Preview of unified KerasCV / KerasNLP API

from keras_cv.models import (
    ResNetBackbone, ImageClassifier,
)
backbone = ResNetBackbone.from_preset(
    "resnet50_imagenet",
)
model = ImageClassifier(
    backbone=backbone,
    num_classes=2,
)
model.compile(...)
model.fit(dataset)

from keras_cv.models import (
    ResNetBackbone, RetinaNet,
)
backbone = ResNetBackbone.from_preset(
    "resnet50_imagenet",
)
model = RetinaNet(
    backbone=backbone,
    num_classes=20,
    bounding_box_format="xywh",
)
model.compile(...)
model.fit(dataset)

Announcement: `import keras` is back

import keras is the recommended import style going forward instead of from tensorflow import keras.
Already on in keras-nightly
Will become standard in 2.13
Only exposes the public API
If you want to keep accessing private API symbols (please don’t):
- Use keras.src namespace
  - e.g. keras.utils.tf_utils → keras.src.utils.tf_utils
- (But seriously, just stick to the public API)

Community project highlights

Combine Transformers and RNNs to improve generalization. (link)
The Capsa project: A data- and model-agnostic neural network wrapper for risk-aware decision making. (link)

Fadi_Badine · April 10, 2023, 8:34am

Very interesting feature!
Regarding the KerasCV API, ImageClassifier, do we have access to it right now through a nightly version of keras_cv?
Thanks!

Mog · April 14, 2023, 11:07am

I love this setup!
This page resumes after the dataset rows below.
theorem test_decode_sxtb16 : decode 0b0000_011010001111_0011_10_000111_1001 = .ok (.sxtb16 .eq 3 9 2) ∧
    encode (.sxtb16 .eq 3 9 2) = 0b0000_011010001111_0011_10_000111_1001 := by decide +kernel

theorem test_decode_sxtb : decode 0b1100_011010101111_0011_10_000111_1001 = .ok (.sxtb .gt 3 9 2) ∧
    encode (.sxtb .gt 3 9 2) = 0b1100_011010101111_0011_10_000111_1001 := by decide +kernel

theorem test_decode_sxth : decode 0b1001_011010111111_0011_10_000111_1001 = .ok (.sxth .ls 3 9 2) ∧
    encode (.sxth .ls 3 9 2) = 0b1001_011010111111_0011_10_000111_1001 := by decide +kernel

theorem test_decode_uxtb16 : decode 0b0101_011011001111_0011_10_000111_1001 = .ok (.uxtb16 .pl 3 9 2) ∧
    encode (.uxtb16 .pl 3 9 2) = 0b0101_011011001111_0011_10_000111_1001 := by decide +kernel

theorem test_decode_uxtb : decode 0b1110_011011101111_0011_10_000111_1001 = .ok (.uxtb .al 3 9 2) ∧
    encode (.uxtb .al 3 9 2) = 0b1110_011011101111_0011_10_000111_1001 := by decide +kernel

theorem test_decode_uxth : decode 0b0000_011011111111_0011_10_000111_1001 = .ok (.uxth .eq 3 9 2) ∧
    encode (.uxth .eq 3 9 2) = 0b0000_011011111111_0011_10_000111_1001 := by decide +kernel

theorem test_decode_sel : decode 0b1100_01101000_0101_0011_11111011_1001 = .ok (.sel .gt 3 5 9) ∧
    encode (.sel .gt 3 5 9) = 0b1100_01101000_0101_0011_11111011_1001 := by decide +kernel

theorem test_decode_sadd16 : decode 0b1001_01100001_0101_0011_11110001_1001 = .ok (.sadd16 .ls 3 5 9) ∧
    encode (.sadd16 .ls 3 5 9) = 0b1001_01100001_0101_0011_11110001_1001 := by decide +kernel

theorem test_decode_saddsubx : decode 0b0101_01100001_0101_0011_11110011_1001 = .ok (.saddsubx .pl 3 5 9) ∧
    encode (.saddsubx .pl 3 5 9) = 0b0101_01100001_0101_0011_11110011_1001 := by decide +kernel

theorem test_decode_ssubaddx : decode 0b1110_01100001_0101_0011_11110101_1001 = .ok (.ssubaddx .al 3 5 9) ∧
    encode (.ssubaddx .al 3 5 9) = 0b1110_01100001_0101_0011_11110101_1001 := by decide +kernel

theorem test_decode_ssub16 : decode 0b0000_01100001_0101_0011_11110111_1001 = .ok (.ssub16 .eq 3 5 9) ∧
    encode (.ssub16 .eq 3 5 9) = 0b0000_01100001_0101_0011_11110111_1001 := by decide +kernel

theorem test_decode_sadd8 : decode 0b1100_01100001_0101_0011_11111001_1001 = .ok (.sadd8 .gt 3 5 9) ∧
    encode (.sadd8 .gt 3 5 9) = 0b1100_01100001_0101_0011_11111001_1001 := by decide +kernel

theorem test_decode_ssub8 : decode 0b1001_01100001_0101_0011_11111111_1001 = .ok (.ssub8 .ls 3 5 9) ∧
    encode (.ssub8 .ls 3 5 9) = 0b1001_01100001_0101_0011_11111111_1001 := by decide +kernel

theorem test_decode_qadd16 : decode 0b0101_01100010_0101_0011_11110001_1001 = .ok (.qadd16 .pl 3 5 9) ∧
    encode (.qadd16 .pl 3 5 9) = 0b0101_01100010_0101_0011_11110001_1001 := by decide +kernel

theorem test_decode_qaddsubx : decode 0b1110_01100010_0101_0011_11110011_1001 = .ok (.qaddsubx .al 3 5 9) ∧
    encode (.qaddsubx .al 3 5 9) = 0b1110_01100010_0101_0011_11110011_1001 := by decide +kernel

theorem test_decode_qsubaddx : decode 0b0000_01100010_0101_0011_11110101_1001 = .ok (.qsubaddx .eq 3 5 9) ∧
    encode (.qsubaddx .eq 3 5 9) = 0b0000_01100010_0101_0011_11110101_1001 := by decide +kernel

theorem test_decode_qsub16 : decode 0b1100_01100010_0101_0011_11110111_1001 = .ok (.qsub16 .gt 3 5 9) ∧
    encode (.qsub16 .gt 3 5 9) = 0b1100_01100010_0101_0011_11110111_1001 := by decide +kernel

theorem test_decode_qadd8 : decode 0b1001_01100010_0101_0011_11111001_1001 = .ok (.qadd8 .ls 3 5 9) ∧
    encode (.qadd8 .ls 3 5 9) = 0b1001_01100010_0101_0011_11111001_1001 := by decide +kernel

theorem test_decode_qsub8 : decode 0b0101_01100010_0101_0011_11111111_1001 = .ok (.qsub8 .pl 3 5 9) ∧
    encode (.qsub8 .pl 3 5 9) = 0b0101_01100010_0101_0011_11111111_1001 := by decide +kernel

theorem test_decode_shadd16 : decode 0b1110_01100011_0101_0011_11110001_1001 = .ok (.shadd16 .al 3 5 9) ∧
    encode (.shadd16 .al 3 5 9) = 0b1110_01100011_0101_0011_11110001_1001 := by decide +kernel

theorem test_decode_shaddsubx : decode 0b0000_01100011_0101_0011_11110011_1001 = .ok (.shaddsubx .eq 3 5 9) ∧
    encode (.shaddsubx .eq 3 5 9) = 0b0000_01100011_0101_0011_11110011_1001 := by decide +kernel

theorem test_decode_shsubaddx : decode 0b1100_01100011_0101_0011_11110101_1001 = .ok (.shsubaddx .gt 3 5 9) ∧
    encode (.shsubaddx .gt 3 5 9) = 0b1100_01100011_0101_0011_11110101_1001 := by decide +kernel

theorem test_decode_shsub16 : decode 0b1001_01100011_0101_0011_11110111_1001 = .ok (.shsub16 .ls 3 5 9) ∧
    encode (.shsub16 .ls 3 5 9) = 0b1001_01100011_0101_0011_11110111_1001 := by decide +kernel

theorem test_decode_shadd8 : decode 0b0101_01100011_0101_0011_11111001_1001 = .ok (.shadd8 .pl 3 5 9) ∧
    encode (.shadd8 .pl 3 5 9) = 0b0101_01100011_0101_0011_11111001_1001 := by decide +kernel

theorem test_decode_shsub8 : decode 0b1110_01100011_0101_0011_11111111_1001 = .ok (.shsub8 .al 3 5 9) ∧
    encode (.shsub8 .al 3 5 9) = 0b1110_01100011_0101_0011_11111111_1001 := by decide +kernel

theorem test_decode_uadd16 : decode 0b0000_01100101_0101_0011_11110001_1001 = .ok (.uadd16 .eq 3 5 9) ∧
    encode (.uadd16 .eq 3 5 9) = 0b0000_01100101_0101_0011_11110001_1001 := by decide +kernel

theorem test_decode_uaddsubx : decode 0b1100_01100101_0101_0011_11110011_1001 = .ok (.uaddsubx .gt 3 5 9) ∧
    encode (.uaddsubx .gt 3 5 9) = 0b1100_01100101_0101_0011_11110011_1001 := by decide +kernel

theorem test_decode_usubaddx : decode 0b1001_01100101_0101_0011_11110101_1001 = .ok (.usubaddx .ls 3 5 9) ∧
    encode (.usubaddx .ls 3 5 9) = 0b1001_01100101_0101_0011_11110101_1001 := by decide +kernel

theorem test_decode_usub16 : decode 0b0101_01100101_0101_0011_11110111_1001 = .ok (.usub16 .pl 3 5 9) ∧
    encode (.usub16 .pl 3 5 9) = 0b0101_01100101_0101_0011_11110111_1001 := by decide +kernel

theorem test_decode_uadd8 : decode 0b1110_01100101_0101_0011_11111001_1001 = .ok (.uadd8 .al 3 5 9) ∧
    encode (.uadd8 .al 3 5 9) = 0b1110_01100101_0101_0011_11111001_1001 := by decide +kernel

theorem test_decode_usub8 : decode 0b0000_01100101_0101_0011_11111111_1001 = .ok (.usub8 .eq 3 5 9) ∧
    encode (.usub8 .eq 3 5 9) = 0b0000_01100101_0101_0011_11111111_1001 := by decide +kernel

theorem test_decode_uqadd16 : decode 0b1100_01100110_0101_0011_11110001_1001 = .ok (.uqadd16 .gt 3 5 9) ∧
    encode (.uqadd16 .gt 3 5 9) = 0b1100_01100110_0101_0011_11110001_1001 := by decide +kernel

theorem test_decode_uqaddsubx : decode 0b1001_01100110_0101_0011_11110011_1001 = .ok (.uqaddsubx .ls 3 5 9) ∧
    encode (.uqaddsubx .ls 3 5 9) = 0b1001_01100110_0101_0011_11110011_1001 := by decide +kernel

theorem test_decode_uqsubaddx : decode 0b0101_01100110_0101_0011_11110101_1001 = .ok (.uqsubaddx .pl 3 5 9) ∧
    encode (.uqsubaddx .pl 3 5 9) = 0b0101_01100110_0101_0011_11110101_1001 := by decide +kernel

theorem test_decode_uqsub16 : decode 0b1110_01100110_0101_0011_11110111_1001 = .ok (.uqsub16 .al 3 5 9) ∧
    encode (.uqsub16 .al 3 5 9) = 0b1110_01100110_0101_0011_11110111_1001 := by decide +kernel

theorem test_decode_uqadd8 : decode 0b0000_01100110_0101_0011_11111001_1001 = .ok (.uqadd8 .eq 3 5 9) ∧
    encode (.uqadd8 .eq 3 5 9) = 0b0000_01100110_0101_0011_11111001_1001 := by decide +kernel

theorem test_decode_uqsub8 : decode 0b1100_01100110_0101_0011_11111111_1001 = .ok (.uqsub8 .gt 3 5 9) ∧
    encode (.uqsub8 .gt 3 5 9) = 0b1100_01100110_0101_0011_11111111_1001 := by decide +kernel

theorem test_decode_uhadd16 : decode 0b1001_01100111_0101_0011_11110001_1001 = .ok (.uhadd16 .ls 3 5 9) ∧
    encode (.uhadd16 .ls 3 5 9) = 0b1001_01100111_0101_0011_11110001_1001 := by decide +kernel

theorem test_decode_uhaddsubx : decode 0b0101_01100111_0101_0011_11110011_1001 = .ok (.uhaddsubx .pl 3 5 9) ∧
    encode (.uhaddsubx .pl 3 5 9) = 0b0101_01100111_0101_0011_11110011_1001 := by decide +kernel

theorem test_decode_uhsubaddx : decode 0b1110_01100111_0101_0011_11110101_1001 = .ok (.uhsubaddx .al 3 5 9) ∧
    encode (.uhsubaddx .al 3 5 9) = 0b1110_01100111_0101_0011_11110101_1001 := by decide +kernel

theorem test_decode_uhsub16 : decode 0b0000_01100111_0101_0011_11110111_1001 = .ok (.uhsub16 .eq 3 5 9) ∧
    encode (.uhsub16 .eq 3 5 9) = 0b0000_01100111_0101_0011_11110111_1001 := by decide +kernel

theorem test_decode_uhadd8 : decode 0b1100_01100111_0101_0011_11111001_1001 = .ok (.uhadd8 .gt 3 5 9) ∧
    encode (.uhadd8 .gt 3 5 9) = 0b1100_01100111_0101_0011_11111001_1001 := by decide +kernel

theorem test_decode_uhsub8 : decode 0b1001_01100111_0101_0011_11111111_1001 = .ok (.uhsub8 .ls 3 5 9) ∧
    encode (.uhsub8 .ls 3 5 9) = 0b1001_01100111_0101_0011_11111111_1001 := by decide +kernel

theorem test_decode_smuad : decode 0b0101_01110000_0011_1111_1100_00_1_1_1001 = .ok (.smuad .pl true 3 9 12) ∧
    encode (.smuad .pl true 3 9 12) = 0b0101_01110000_0011_1111_1100_00_1_1_1001 := by decide +kernel

theorem test_decode_smlad : decode 0b1110_01110000_0011_0101_1100_00_1_1_1001 = .ok (.smlad .al true 3 9 12 5) ∧
    encode (.smlad .al true 3 9 12 5) = 0b1110_01110000_0011_0101_1100_00_1_1_1001 := by decide +kernel

theorem test_decode_smusd : decode 0b0000_01110000_0011_1111_1100_01_1_1_1001 = .ok (.smusd .eq true 3 9 12) ∧
    encode (.smusd .eq true 3 9 12) = 0b0000_01110000_0011_1111_1100_01_1_1_1001 := by decide +kernel

theorem test_decode_smlsd : decode 0b1100_01110000_0011_0101_1100_01_1_1_1001 = .ok (.smlsd .gt true 3 9 12 5) ∧
    encode (.smlsd .gt true 3 9 12 5) = 0b1100_01110000_0011_0101_1100_01_1_1_1001 := by decide +kernel

theorem test_decode_smlald : decode 0b1001_01110100_1010_0110_1100_00_1_1_1001 = .ok (.smlald .ls true 6 10 9 12) ∧
    encode (.smlald .ls true 6 10 9 12) = 0b1001_01110100_1010_0110_1100_00_1_1_1001 := by decide +kernel

theorem test_decode_smlsld : decode 0b0101_01110100_1010_0110_1100_01_1_1_1001 = .ok (.smlsld .pl true 6 10 9 12) ∧
    encode (.smlsld .pl true 6 10 9 12) = 0b0101_01110100_1010_0110_1100_01_1_1_1001 := by decide +kernel

theorem test_decode_smmul : decode 0b1110_01110101_0011_1111_1100_00_1_1_1001 = .ok (.smmul .al true 3 9 12) ∧
    encode (.smmul .al true 3 9 12) = 0b1110_01110101_0011_1111_1100_00_1_1_1001 := by decide +kernel

theorem test_decode_smmla : decode 0b0000_01110101_0011_0101_1100_00_1_1_1001 = .ok (.smmla .eq true 3 9 12 5) ∧
    encode (.smmla .eq true 3 9 12 5) = 0b0000_01110101_0011_0101_1100_00_1_1_1001 := by decide +kernel

theorem test_decode_smmls : decode 0b1100_01110101_0011_0101_1100_11_1_1_1001 = .ok (.smmls .gt true 3 9 12 5) ∧
    encode (.smmls .gt true 3 9 12 5) = 0b1100_01110101_0011_0101_1100_11_1_1_1001 := by decide +kernel

theorem test_decode_ssat : decode 0b1001_0110101_01011_0011_10011_1_01_1001 = .ok (.ssat .ls 3 11 9 .asr 19) ∧
    encode (.ssat .ls 3 11 9 .asr 19) = 0b1001_0110101_01011_0011_10011_1_01_1001 := by decide +kernel

theorem test_decode_usat : decode 0b0101_0110111_01011_0011_10011_1_01_1001 = .ok (.usat .pl 3 11 9 .asr 19) ∧
    encode (.usat .pl 3 11 9 .asr 19) = 0b0101_0110111_01011_0011_10011_1_01_1001 := by decide +kernel

theorem test_decode_ssat16 : decode 0b1110_01101010_1011_0011_11110011_1001 = .ok (.ssat16 .al 3 11 9) ∧
    encode (.ssat16 .al 3 11 9) = 0b1110_01101010_1011_0011_11110011_1001 := by decide +kernel

theorem test_decode_usat16 : decode 0b0000_01101110_1011_0011_11110011_1001 = .ok (.usat16 .eq 3 11 9) ∧
    encode (.usat16 .eq 3 11 9) = 0b0000_01101110_1011_0011_11110011_1001 := by decide +kernel

theorem test_decode_usad8 : decode 0b1100_01111000_0011_1111_1100_0001_1001 = .ok (.usad8 .gt 3 9 12) ∧
    encode (.usad8 .gt 3 9 12) = 0b1100_01111000_0011_1111_1100_0001_1001 := by decide +kernel

theorem test_decode_usada8 : decode 0b1001_01111000_0011_0101_1100_0001_1001 = .ok (.usada8 .ls 3 9 12 5) ∧
    encode (.usada8 .ls 3 9 12 5) = 0b1001_01111000_0011_0101_1100_0001_1001 := by decide +kernel

theorem test_decode_pkhbt : decode 0b0101_01101000_0101_0011_10011_001_1001 = .ok (.pkhbt .pl 3 5 9 19) ∧
    encode (.pkhbt .pl 3 5 9 19) = 0b0101_01101000_0101_0011_10011_001_1001 := by decide +kernel
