-- ==== Sys2Proof/Machine/Dispatch.lean ====
section
/-! DEFINITION. The meaning of each instruction (spec 40_execute_loop.md R83): one arm per constructor. -/

namespace Sys2Proof.Machine

def exec (i : Instr) (s : State) : Host.Outcome State Fault Refusal :=
  match i with
  | .ldaImm imm8 => Sys2Proof.Machine.execLdaImm imm8 s
  | .ldaZp zp8 => Sys2Proof.Machine.execLdaZp zp8 s
  | .ldaZpX zp8 => Sys2Proof.Machine.execLdaZpX zp8 s
  | .ldaAbs abs16 => Sys2Proof.Machine.execLdaAbs abs16 s
  | .jsrAbs abs16 => Sys2Proof.Machine.execJsrAbs abs16 s
  | .unrecognized opcode => Sys2Proof.Machine.execUnrecognized opcode s

end Sys2Proof.Machine
end

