-- ==== Sys2Proof/Laws/PerInstr.lean ====
section
/-! SUPPORT. Statements about every instruction as syntax, one lemma per constructor. -/

namespace Sys2Proof.Laws.EncodedLength

/-- The encoding is as long as the instruction, and never longer than the longest one (spec 30_encoding.md R60, R62). -/
def Statement (i : Instr) : Prop := (encode i).length = i.length ∧ i.length ≤ maxLength

theorem ldaImm (v : Byte) : Statement (.ldaImm v) := ⟨rfl, show 2 ≤ 3 by decide⟩
theorem ldaZp (z : Byte) : Statement (.ldaZp z) := ⟨rfl, show 2 ≤ 3 by decide⟩
theorem ldaZpX (z : Byte) : Statement (.ldaZpX z) := ⟨rfl, show 2 ≤ 3 by decide⟩
theorem ldaAbs (w : Word) : Statement (.ldaAbs w) := ⟨rfl, show 3 ≤ 3 by decide⟩
theorem jsrAbs (w : Word) : Statement (.jsrAbs w) := ⟨rfl, show 3 ≤ 3 by decide⟩
theorem unrecognized (op : Byte) : Statement (.unrecognized op) := ⟨rfl, show 1 ≤ 3 by decide⟩

end Sys2Proof.Laws.EncodedLength
end

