-- ==== Sys2Proof/Machine/Jumps.lean ====
section
/-! DEFINITION. The meanings of JMP, JMPR, JZ, JLT (43_jumps.md). Targets are absolute instruction
indices (R135), checked when the jump is taken (R136). -/

namespace Sys2Proof.Machine

/-- `JMP addr`: taken to `imm` (43_jumps.md R137). -/
def execJmp (addr : Word) (s : State) : Host.Outcome State Fault Refusal :=
  complete .jmp (.ok (Effect.ofJump addr)) s

/-- `JMPR reg`: taken to the register's value (43_jumps.md R138). -/
def execJmpr (reg : Reg) (s : State) : Host.Outcome State Fault Refusal :=
  complete .jmpr (.ok (Effect.ofJump (s.reg reg))) s

/-- `JZ reg, addr`: taken to `imm` if the register is 0 (43_jumps.md R139). -/
def execJz (reg : Reg) (addr : Word) (s : State) : Host.Outcome State Fault Refusal :=
  complete .jz (.ok (jumpWhen (aluIsZero (s.reg reg)) addr)) s

/-- `JLT regA, regB, addr`: taken to `imm` if regA is less than regB, signed (43_jumps.md R140). -/
def execJlt (regA regB : Reg) (addr : Word) (s : State) : Host.Outcome State Fault Refusal :=
  complete .jlt (.ok (jumpWhen (aluLess (s.reg regA) (s.reg regB)) addr)) s

end Sys2Proof.Machine
end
It was really weird having to repeat adapt for each feature.
Is it possible to export the feature space preprocessor to an environment without tensorflow, just with a runtime like a model in .keras or a TF Lite model?

If vocabulary files and lookup tables are going into the .keras models does that mean that it will be possible to include unicode normalization and tokenization in models without having all of TF installed when doing inference?

Thanks!

bischof · April 14, 2023, 9:05pm

Yes, it is available now although we are still in the process of converting all our classifier Backbones.